For larger companies with flexibility, it may be that getting used to the idea of outsourcing data is the biggest hurdle to overcome—the same way outsourcing call centers was a strange idea, until it became normal. “It’s hard to go be the first person to move your data there,” says Rich Miller, the editor-in-chief of Data Center Knowledge. “No one wants to take a risk and have it backfire.”

But it seems that Verne might indeed be at the forefront of a trend. In addition to leasing space in Verne’s facility, BMW has discussed building their own data center nearby, in anticipation of all the data that’ll be used by their increasingly connected cars, equipped with their new ConnectedDrive technology, which provides drivers with cloud-based voice control and real-time traffic information over a wireless connection.

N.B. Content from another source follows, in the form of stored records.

-- ==== Sys2Proof/Tests/Slice0.lean ====
section
/-! SUPPORT. Sys2Proof/Tests/Slice0.lean: tests of single steps on small states, each with its expected result from spec/
(95_test_vectors names the vectors), and for every statement with hypotheses a witness that meets them. -/

namespace Sys2Proof.Tests
open Sys2Proof Sys2Proof.Machine

/-! ### Helpers -/

/-- A view of the next state, or `none` where the step stops. -/
def seen {α : Type} (f : State → α) (o : Host.Outcome State Fault Refusal) : Option α :=
  match o with
  | .next t => some (f t)
  | _ => none

/-- The fault a step stops with. -/
def faultOf (o : Host.Outcome State Fault Refusal) : Option Fault :=
  match o with
  | .fault f => some f
  | _ => none

/-- The refusal a step stops with. -/
def refusalOf (o : Host.Outcome State Fault Refusal) : Option Refusal :=
  match o with
  | .refused r => some r
  | _ => none

/-- `n` CWRAM bytes of a state. -/
def bytesSeen (a n : Nat) (s : State) : List (Option Byte) := (List.range n).map (fun i => cellRead s.cwram (a + i))

/-- The bits of a buffer from a string of 0 and 1. -/
def bits (l : List Nat) : List Bool := l.map (fun x => x == 1)

/-- A state whose CWRAM holds `bs` from address 0. -/
def withBytes (bs : List Byte) : State := { State.reset with cwram := writeBytes [] 0 bs }

/-- A cleared canvas of class `cls` in EMPTY. -/
def withCanvas (cls : CvClass) (h w : Nat) : State :=
  { State.reset with
    cvClass := cls, cvH := BitVec.ofNat 8 h, cvW := BitVec.ofNat 8 w, canvas := clearCanvas h w, cvstate := .empty }

/-- Whether a run is over, and the flags that make it unclean. -/
def cleanFlags (s : State) : Bool × Bool × Bool := (runOver s, s.haz, s.aerr)

/-- A command word in flight. -/
def inFlight (w : Word) : State := { State.reset with cmd := w, busy := true }

/-! ### Well-formedness and decoding (30_encoding R111 to R122) -/

/-- The one check refuses `BBAPP` with 17 bits (R113). -/
theorem test_wf_refuses_append_of_17 : Instr.wf (.bbapp 17#5 0#16) = false := by decide
theorem test_wf_accepts_append_of_16 : Instr.wf (.bbapp 16#5 0#16) = true := by decide

theorem test_decode_control : decode 0x00000000#32 = .ok .nop := by decide
theorem test_decode_bit_buffer :
    decode 0x01000000#32 = .ok .bbclr ∧ decode 0x020A0159#32 = .ok (.bbapp 10#5 345#16)
      ∧ decode 0x03000000#32 = .ok .bbappb ∧ decode 0x04000000#32 = .ok .bbpad
      ∧ decode 0x05000000#32 = .ok .bbst := by decide
theorem test_decode_field :
    decode 0x1000CA53#32 = .ok (.gfmul 0x53#8 0xCA#8) ∧ decode 0x110001FF#32 = .ok (.gfexp 511#9)
      ∧ decode 0x1200008E#32 = .ok (.gflog 0x8E#8) := by decide
theorem test_decode_reed_solomon :
    decode 0x20000003#32 = .ok (.rsgen 3#8) ∧ decode 0x21000000#32 = .ok .rsenc
      ∧ decode 0x22000000#32 = .ok .rsblk ∧ decode 0x23000000#32 = .ok .ilv := by decide
theorem test_decode_canvas :
    decode 0x30000000#32 = .ok .cvinit ∧ decode 0x310000D4#32 = .ok (.place 212#8)
      ∧ decode 0x32000001#32 = .ok (.mask 1#3) ∧ decode 0x33000007#32 = .ok (.score 7#3)
      ∧ decode 0x34000000#32 = .ok .scoreall ∧ decode 0x35000000#32 = .ok .maskbest := by decide
theorem test_decode_bch :
    decode 0x4000001F#32 = .ok (.fmtenc 31#5) ∧ decode 0x41000028#32 = .ok (.verenc 40#6) := by decide

/-- Vectors GF-14, GF-15, VER-X, CT-2 to CT-5. -/
theorem test_decode_illegal :
    decode 0x10010203#32 = .error .reservedBits ∧ decode 0x11000200#32 = .error .reservedBits
      ∧ decode 0x41000040#32 = .error .reservedBits ∧ decode 0xFF000000#32 = .error .unknownOpcode
      ∧ decode 0x02110000#32 = .error .appendCount ∧ decode 0x00000001#32 = .error .reservedBits
      ∧ decode 0x06000000#32 = .error .unknownOpcode := by decide

/-- `GFMUL a, b` assembles to `0x10000000 | b << 8 | a` (R122). -/
theorem test_encode_gfmul : encode (.gfmul 0x53#8 0xCA#8) = 0x1000CA53#32 := by decide
theorem test_encode_bbapp : encode (.bbapp 4#5 1#16) = 0x02040001#32 := by decide

/-- An operand out of its range is refused, never truncated (R122). -/
theorem test_assemble_refuses :
    assemble .gfexp [512] = none ∧ assemble .bbapp [17, 0] = none ∧ assemble .mask [8] = none
      ∧ assemble .gfexp [511] = some (.gfexp 511#9) := by decide

theorem test_table_word : decodeTableWord 32 0x310000D4 = some (.place 212#8) := by decide

/-! ### Control and steps -/

/-- CT-1: `NOP` after reset leaves `STATUS = 2`. -/
theorem test_nop_status : seen statusWord (step (State.reset.withFetchWord 32 0)) = some 0x00000002#32 := by decide
/-- CT-2: an unknown opcode leaves `STATUS = 0x106`, and `CMD` keeps the word. -/
theorem test_illegal_status :
    seen statusWord (step (inFlight 0xFF000000#32)) = some 0x00000106#32
      ∧ seen State.cmd (step (inFlight 0xFF000000#32)) = some 0xFF000000#32 := by decide
/-- `WAIT` with no poll is the engine's step and one read of `STATUS` (R125). -/
theorem test_wait_events :
    lineEvents (.doCommand .nop 0)
      = [.host (.write 0x0C 4 0#32), .engine, .host (.read 0x08 4)] := by decide

/-! ### Bit buffer (40_bitbuffer) -/

theorem test_bbclr : seen State.bb (exec .bbclr { State.reset with bb := bits [1, 0, 1] }) = some [] := by decide
/-- BB-3: bits of the value above `n` are ignored. -/
theorem test_bbapp_low_bits :
    seen State.bb (exec (.bbapp 4#5 0xFFF5#16) State.reset) = some (bits [0, 1, 0, 1]) := by decide
/-- BB-5: an append past `CAP` fails. -/
theorem test_bbapp_too_long :
    seen State.errcode (exec (.bbapp 1#5 1#16) { State.reset with cap := 0#16 }) = some .dataTooLong := by decide
/-- BB-17: `41 42` appended most significant bit first. -/
theorem test_bbappb :
    seen (fun t => intoBytes t.bb) (exec .bbappb { withBytes [0x41#8, 0x42#8] with len := 2#16 })
      = some [0x41#8, 0x42#8] := by decide
/-- BB-18: `8191 + 2 > 8192`. -/
theorem test_bbappb_range :
    seen State.errcode (exec .bbappb { State.reset with src := 8191#16, len := 2#16 }) = some .range := by decide
/-- BB-9: Micro M1, capacity 20: view `A8 EC 00`. -/
theorem test_bbpad_m1 :
    seen (fun t => (t.bb.length, intoBytes t.bb))
        (exec .bbpad { State.reset with symClass := 1#2, symVer := 1#6, cap := 20#16, bb := bits [1, 0, 1, 0, 1] })
      = some (20, [0xA8#8, 0xEC#8, 0x00#8]) := by decide
/-- BB-7: the terminator is cut to the two bits that remain. -/
theorem test_bbpad_cut_terminator :
    seen (fun t => intoBytes t.bb)
        (exec .bbpad { State.reset with symVer := 1#6, cap := 16#16, bb := List.replicate 14 true })
      = some [0xFF#8, 0xFC#8] := by decide
/-- R150's example: 20 bits stored at 0x100, `RESULT = 3`. -/
theorem test_bbst :
    seen (fun t => (bytesSeen 0x100 3 t, t.result))
        (exec .bbst { State.reset with
          dst := 0x100#16, bb := bits [1, 0, 1, 0, 1, 0, 0, 0, 1, 1, 1, 0, 1, 1, 0, 0, 0, 0, 0, 0] })
      = some ([some 0xA8#8, some 0xEC#8, some 0x00#8], 3#32) := by decide
/-- BB-21: one byte at 8192 is out of range; BB-20: none is not. -/
theorem test_bbst_range :
    seen State.errcode (exec .bbst { State.reset with dst := 8192#16, bb := [true] }) = some .range
      ∧ seen State.errcode (exec .bbst { State.reset with dst := 8192#16 }) = some .none := by decide
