-- ==== Sys2Proof/Word.lean ====
section
/-! DEFINITION. The value types of spec/00_scope.md rule R8: a byte, a word and the 64-bit bit counter.
Every value of this hardware is unsigned; addition on each of these types wraps (R9, R110). -/

namespace Sys2Proof

/-- A byte: an unsigned 8-bit value (R8). -/
abbrev Byte := BitVec 8

/-- A word: an unsigned 32-bit value, parameter `WORD` (R7, R8). -/
abbrev Word := BitVec 32

/-- The processed-bit counter's type, parameter `COUNT_W` (R7, R31). -/
abbrev Count := BitVec 64

end Sys2Proof
end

Given the negative publicity companies like Facebook and Apple have received from Greenpeace campaigns protesting their heavy dependence on coal power, the eventual possibility of carbon emission regulations and the resulting increases in energy costs, and the fact that Icelandic utilities offer 20-year fixed-price contracts on carbon-neutral energy for industrial users like power centers, figuring out a way to power data with clean energy in the long term makes a lot of sense. Right now, the data running through your computer or tablet probably didn’t come from Iceland, but wait a year, five years, or a decade. Eventually, there’s a good chance that the cloud will have relocated to a frigid island nation across the Atlantic.